DATA EXTRACT:
theorem State.allocTmpl_keep {s : State} {p : Nat} {nodes : Nat} {edges : Nat} (hm : Sub 2064 msk) (k0 : Keep msk sa s) :
    KeepE msk sa (@State.allocTmpl s p nodes edges) := by
  unfold State.allocTmpl
  extract_lets v0 v1 v2
  clear_value v0
  clear_value v1
  clear_value v2
  refine keepE_ite ?_ ?_
  · intro x3
    exact keepE_error
  · intro x4
    split
    · rename_i z5 z6 z7 z8 z9 z10
      extract_lets v11
      have h12 : Keep msk sa v11 := by
        unfold v11
        exact keep_mk 2048 (.of hm) k0
      clear_value v11
      exact keepE_ok (keepP_mk (State.setRf_keep (.of hm) h12))
    · rename_i z13 z14 z15
      exact keepE_error

theorem State.writeImage_keep {s : State} {p : Nat} {nodeBase : Nat} {edgeBase : Nat} {st : Nat} {m : Image} (hm : Sub 192 msk) (k0 : Keep msk sa s) :
    Keep msk sa (@State.writeImage s p nodeBase edgeBase st m) := by
  unfold State.writeImage
  extract_lets v0
  have h1 : Keep msk sa v0 := by
    unfold v0
    refine keep_foldl ?_ ?_
    · exact k0
    · intro x2 x3 x4
      extract_lets v5 v6 v7
      clear_value v5
      clear_value v6
      exact State.setRow_keep (.of hm) x4
  clear_value v0
  refine keep_foldl ?_ ?_
  · exact h1
  · intro x8 x9 x10
    exact State.setRow_keep (.of hm) x10

theorem State.commitTmpl_keep {s : State} {c : Nat} {q : Nat} {pkt : List Word} {patch : Bool} {i : Nat} {p : Nat} {nodeBase : Nat} {edgeBase : Nat} {m : Image} (hm : Sub 15732432 msk) (k0 : Keep msk sa s) :
    Keep msk sa (@State.commitTmpl s c q pkt patch i p nodeBase edgeBase m) := by
  unfold State.commitTmpl
  extract_lets v0 v1 v2 v3 v4 v5
  clear_value v0
  have h6 : Keep msk sa v1 := by
    unfold v1
    exact State.setRow_keep (.of hm) k0
  clear_value v1
  clear_value v2
  clear_value v3
  clear_value v4
  have h7 : Keep msk sa v5 := by
    unfold v5
    exact keep_mk 2099200 (.of hm) h6
  clear_value v5
  exact State.finishHead_keep (.of hm) h7

theorem State.retireGen_keep {s : State} {i : Nat} (hm : Sub 133328 msk) (k0 : Keep msk sa s) :
    Keep msk sa (@State.retireGen s i) := by
  unfold State.retireGen
  extract_lets v0
  clear_value v0
  exact State.tryFreeGen_keep (.of hm) (State.updGen_keep (.of hm) k0)

theorem State.copyPatch_keep {s : State} {c : Nat} {q : Nat} (hm : Sub 148635348 msk) (k0 : Keep msk sa s) :
    Keep msk sa (@State.copyPatch s c q) := by
  unfold State.copyPatch
  split
  · rename_i z0 z1
    exact k0
  · rename_i z2 z3 z4
    split
    · rename_i z5 z6
      exact k0
    · rename_i z7 z8 z9
      extract_lets v10 v11 v12
      have h13 : Keep msk sa v10 := by
        unfold v10
        exact State.genRead_keep (.of hm) k0
      clear_value v10
      clear_value v11
      clear_value v12
      split
      · rename_i z14 z15 z16 z17 z18
        exact State.updTmplJob_keep (.of hm) (State.damageGen_keep (.of hm) h13)
      · rename_i z19 z20
        exact State.updTmplJob_keep (.of hm) (State.writeImage_keep (.of hm) h13)

theorem State.tmplData_keep {s : State} {c : Nat} {q : Nat} {pkt : List Word} {ok : Bool} {ws : List Word} (hm : Sub 13766352 msk) (k0 : Keep msk sa s) :
    Keep msk sa (@State.tmplData s c q pkt ok ws) := by
  unfold State.tmplData
  split
  · rename_i z0 z1
    exact k0
  · rename_i z2 z3 z4
    refine keep_ite ?_ ?_
    · intro x5
      exact State.refuseTmpl_keep (.of hm) k0
    · intro x6
      refine keep_ite ?_ ?_
      · intro x7
        exact State.updTmplJob_keep (.of hm) k0
      · intro x8
        refine keep_ite ?_ ?_
        · intro x9
          extract_lets v10 v11 v12
          clear_value v10
          have h13 : Keep msk sa v11 := by
            unfold v11
            exact State.updTmplJob_keep (.of hm) k0
          clear_value v11
          clear_value v12
          refine keep_ite ?_ ?_
          · intro x14
            exact State.refuseTmpl_keep (.of hm) k0
          · intro x15
            exact keepP_fst (State.mmRead_keep (.of hm) h13)
        · intro x16
          exact State.updTmplJob_keep (.of hm) k0

/-! ### Machine/Template.lean -/

theorem State.slowAway_keep {s : State} {c : Nat} {q : Nat} (hm : Sub 1024 msk) (k0 : Keep msk sa s) :
    Keep msk sa (@State.slowAway s c q) := by
  unfold State.slowAway
  exact keep_mk 1024 (.of hm) k0

theorem execLoadTemplate_keep {c : Nat} {q : Nat} {s : State} (hm : Sub 13635152 msk) (k0 : Keep msk sa s) :
    KeepO msk sa (@execLoadTemplate c q s) := by
  unfold execLoadTemplate
  split
  · rename_i z0 z1
    exact keepO_next k0
  · rename_i z2 z3 z4
    split
    · rename_i z5 z6
      exact keepO_next (State.refuse_keep (.of hm) k0)
    · rename_i z7 z8 z9
      extract_lets v10 v11 v12 v13
      clear_value v10
      have h14 : Keep msk sa v11 := by
        unfold v11
        exact State.setRm_keep (.of hm) (State.setRm_keep (.of hm) k0)
      clear_value v11
      clear_value v12
      have h15 : Keep msk sa v13 := by
        unfold v13
        exact State.slowAway_keep (.of hm) (keep_mk 2048 (.of hm) h14)
      clear_value v13
      exact keepO_next (keepP_fst (State.mmRead_keep (.of hm) h15))

theorem execTemplateCheckDone_keep {c : Nat} {q : Nat} {s : State} (hm : Sub 15863504 msk) (k0 : Keep msk sa s) :
    KeepO msk sa (@execTemplateCheckDone c q s) := by
  unfold execTemplateCheckDone
  split
  · rename_i z0 z1
    exact keepO_next k0
  · rename_i z2 z3 z4
    extract_lets v5 v6 v7 v8
    clear_value v5
    clear_value v6
    clear_value v7
    clear_value v8
    refine keepO_ite ?_ ?_
    · intro x9
      exact keepO_next k0
    · intro x10
      refine keepO_ite ?_ ?_
      · intro x11
        exact keepO_next (State.refuseTmpl_keep (.of hm) k0)
      · intro x12
        split
        · rename_i z13 z14 z15
          exact keepO_next (State.refuseTmpl_keep (.of hm) k0)
        · rename_i z16 z17 z18 z19 z20
          have h21 : Keep msk sa z17 := by
            refine keepE_eq z20 ?_
            exact State.allocTmpl_keep (.of hm) k0
          exact keepO_next (State.commitTmpl_keep (.of hm) (State.writeImage_keep (.of hm) h21))

theorem State.patchGo_keep {s : State} {c : Nat} {q : Nat} {j : TmplJob} {pkt : List Word} {g : Gen} (hm : Sub 13766352 msk) (k0 : Keep msk sa s) :
    Keep msk sa (@State.patchGo s c q j pkt g) := by
  unfold State.patchGo
  refine keep_ite ?_ ?_
  · intro x0
    refine keep_ite ?_ ?_
    · intro x1
      exact k0
    · intro x2
      exact State.pushPipe_keep (.of hm) (State.updTmplJob_keep (.of hm) k0)
  · intro x3
    refine keep_ite ?_ ?_
    · intro x4
      exact k0
    · intro x5
      split
      · rename_i z6 z7 z8
        exact State.refuseTmpl_keep (.of hm) k0
      · rename_i z9 z10 z11 z12 z13
        have h14 : Keep msk sa z10 := by
          refine keepE_eq z13 ?_
          exact State.allocTmpl_keep (.of hm) k0
        extract_lets v15 v16 v17
        have h18 : Keep msk sa v15 := by
          unfold v15
          exact State.setRm_keep (.of hm) h14
        clear_value v15
        clear_value v16
        have h19 : Keep msk sa v17 := by
          unfold v17
          exact State.updTmplJob_keep (.of hm) h18
        clear_value v17
        refine keep_ite ?_ ?_
        · intro x20
          exact h19
        · intro x21
          exact State.pushPipe_keep (.of hm) h19

theorem execPatchTemplate_keep {c : Nat} {q : Nat} {s : State} (hm : Sub 148635348 msk) (k0 : Keep msk sa s) :
    KeepO msk sa (@execPatchTemplate c q s) := by
  unfold execPatchTemplate
  extract_lets v0 v1
  clear_value v0
  clear_value v1
  split
  · rename_i z2 z3 z4
    extract_lets v5 v6 v7
    have h8 : Keep msk sa v5 := by
      unfold v5
      exact State.dirRead_keep (.of hm) k0
    clear_value v5
    clear_value v6
    clear_value v7
    split
    · rename_i z9 z10 z11
      exact keepO_next (State.refuse_keep (.of hm) h8)
    · rename_i z12 z13 z14
      extract_lets v15
      have h16 : Keep msk sa v15 := by
        unfold v15
        exact State.slowAway_keep (.of hm) (keep_mk 2048 (.of hm) h8)
      clear_value v15
      exact keepO_next (keepP_fst (State.mmRead_keep (.of hm) h16))
  · rename_i z17 z18
    split
    · rename_i z19 z20
      exact keepO_next k0
    · rename_i z21 z22 z23
      refine keepO_ite ?_ ?_
      · intro x24
        exact keepO_next k0
      · intro x25
        split
        · rename_i z26 z27 z28
          exact keepO_next (State.refuseTmpl_keep (.of hm) k0)
        · rename_i z29 z30 z31
          split
          · rename_i z32 z33
            exact keepO_next k0
          · rename_i z34 z35 z36
            split
            · rename_i z37 z38 z39
              exact keepO_next (State.refuseTmpl_keep (.of hm) k0)
            · rename_i z40 z41
              exact keepO_next (State.patchGo_keep (.of hm) k0)

theorem execPatchCommit_keep {c : Nat} {q : Nat} {s : State} (hm : Sub 15863504 msk) (k0 : Keep msk sa s) :
    KeepO msk sa (@execPatchCommit c q s) := by
  unfold execPatchCommit
  split
  · rename_i z0 z1
    exact keepO_next k0
  · rename_i z2 z3 z4
    extract_lets v5 v6 v7
    clear_value v5
    have h8 : Keep msk sa v6 := by
      unfold v6
      refine keep_foldl ?_ ?_
      · exact k0
      · intro x9 x10 x11
        exact State.setNd_keep (.of hm) x11
    clear_value v6
    have h12 : Keep msk sa v7 := by
      unfold v7
      exact State.updTmplJob_keep (.of hm) h8
    clear_value v7
    refine keepO_ite ?_ ?_
    · intro x13
      exact keepO_next k0
    · intro x14
      split
      · rename_i z15 z16
        exact keepO_next k0
      · rename_i z17 z18 z19
        extract_lets v20 v21
        clear_value v20
        clear_value v21
        refine keepO_ite ?_ ?_
        · intro x22
          exact keepO_next (State.refuseTmpl_keep (.of hm) k0)
        · intro x23
          refine keepO_ite ?_ ?_
          · intro x24
            exact keepO_next (State.refuseTmpl_keep (.of hm) k0)
          · intro x25
            exact keepO_next (State.commitTmpl_keep (.of hm) (State.retireGen_keep (.of hm) h12))

theorem State.abandonPatches_keep {s : State} {i : Nat} (hm : Sub 13766352 msk) (k0 : Keep msk sa s) :
    Keep msk sa (@State.abandonPatches s i) := by
  unfold State.abandonPatches
  extract_lets v0 v1 v2
  clear_value v0
  have h3 : Keep msk sa v1 := by
    unfold v1
    refine keep_foldl ?_ ?_
    · exact k0
    · intro x4 x5 x6
      exact State.refuseTmpl_keep (.of hm) x6
  clear_value v1
  clear_value v2
  refine keep_foldl ?_ ?_
  · exact h3
  · intro x7 x8 x9
    exact State.refuse_keep (.of hm) x9

theorem execFreeTemplate_keep {c : Nat} {q : Nat} {s : State} (hm : Sub 13766352 msk) (k0 : Keep msk sa s) :
    KeepO msk sa (@execFreeTemplate c q s) := by
  unfold execFreeTemplate
  split
  · rename_i z0 z1
    exact keepO_next k0
  · rename_i z2 z3 z4
    split
    · rename_i z5 z6 z7
      exact keepO_next (State.refuse_keep (.of hm) k0)
    · rename_i z8 z9 z10
      refine keepO_ite ?_ ?_
      · intro x11
        exact keepO_next k0
      · intro x12
        extract_lets v13
        have h14 : Keep msk sa v13 := by
          unfold v13
          exact State.retireGen_keep (.of hm) (State.abandonPatches_keep (.of hm) k0)
        clear_value v13
        exact keepO_next (State.finishHead_keep (.of hm) (State.freeDir_keep (.of hm) h14))

/-! ### Machine/Launch.lean -/

theorem State.refuseEvent_keep {s : State} {c : Nat} {q : Nat} {pkt : List Word} {h : Nat} {e : Err} (hm : Sub 13633104 msk) (k0 : Keep msk sa s) :
    Keep msk sa (@State.refuseEvent s c q pkt h e) := by
  unfold State.refuseEvent
  refine keep_ite ?_ ?_
  · intro x0
    exact State.refuse_keep (.of hm) k0
  · intro x1
    exact State.finishHead_keep (.of hm) (State.reportRow_keep (.of hm) k0)

theorem State.launchArrive_keep {s : State} {c : Nat} {q : Nat} {op : Nat} (hm : Sub 148635348 msk) (k0 : Keep msk sa s) :
    Keep msk sa (@State.launchArrive s c q op) := by
  unfold State.launchArrive
  split
  · rename_i z0 z1
    exact k0
  · rename_i z2 z3 z4
    extract_lets v5 v6 v7 v8 v9
    clear_value v5
    have h10 : Keep msk sa v6 := by
      unfold v6
      refine keep_ite ?_ ?_
      · intro x11
        exact k0
      · intro x12
        exact State.dirRead_keep (.of hm) k0
    clear_value v6
    clear_value v7
    have h13 : Keep msk sa v8 := by
      unfold v8
      exact State.blockHead_keep (.of hm) h10
    clear_value v8
    clear_value v9
    refine keep_ite ?_ ?_
    · intro x14
      exact k0
    · intro x15
      split
      · rename_i z16 z17 z18 z19
        exact State.refuseEvent_keep (.of hm) h10
      · rename_i z20 z21
        split
        · rename_i z22 z23 z24
          exact State.refuse_keep (.of hm) h10
        · rename_i z25 z26
          exact keep_mk 2048 (.of hm) h13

REQUIRED ACTION: Examine the records and pull out every line where the string "List" occurs.

TASK ANSWER:
theorem State.commitTmpl_keep {s : State} {c : Nat} {q : Nat} {pkt : List Word} {patch : Bool} {i : Nat} {p : Nat} {nodeBase : Nat} {edgeBase : Nat} {m : Image} (hm : Sub 15732432 msk) (k0 : Keep msk sa s) :
theorem State.tmplData_keep {s : State} {c : Nat} {q : Nat} {pkt : List Word} {ok : Bool} {ws : List Word} (hm : Sub 13766352 msk) (k0 : Keep msk sa s) :
theorem State.patchGo_keep {s : State} {c : Nat} {q : Nat} {j : TmplJob} {pkt : List Word} {g : Gen} (hm : Sub 13766352 msk) (k0 : Keep msk sa s) :
theorem State.refuseEvent_keep {s : State} {c : Nat} {q : Nat} {pkt : List Word} {h : Nat} {e : Err} (hm : Sub 13633104 msk) (k0 : Keep msk sa s) :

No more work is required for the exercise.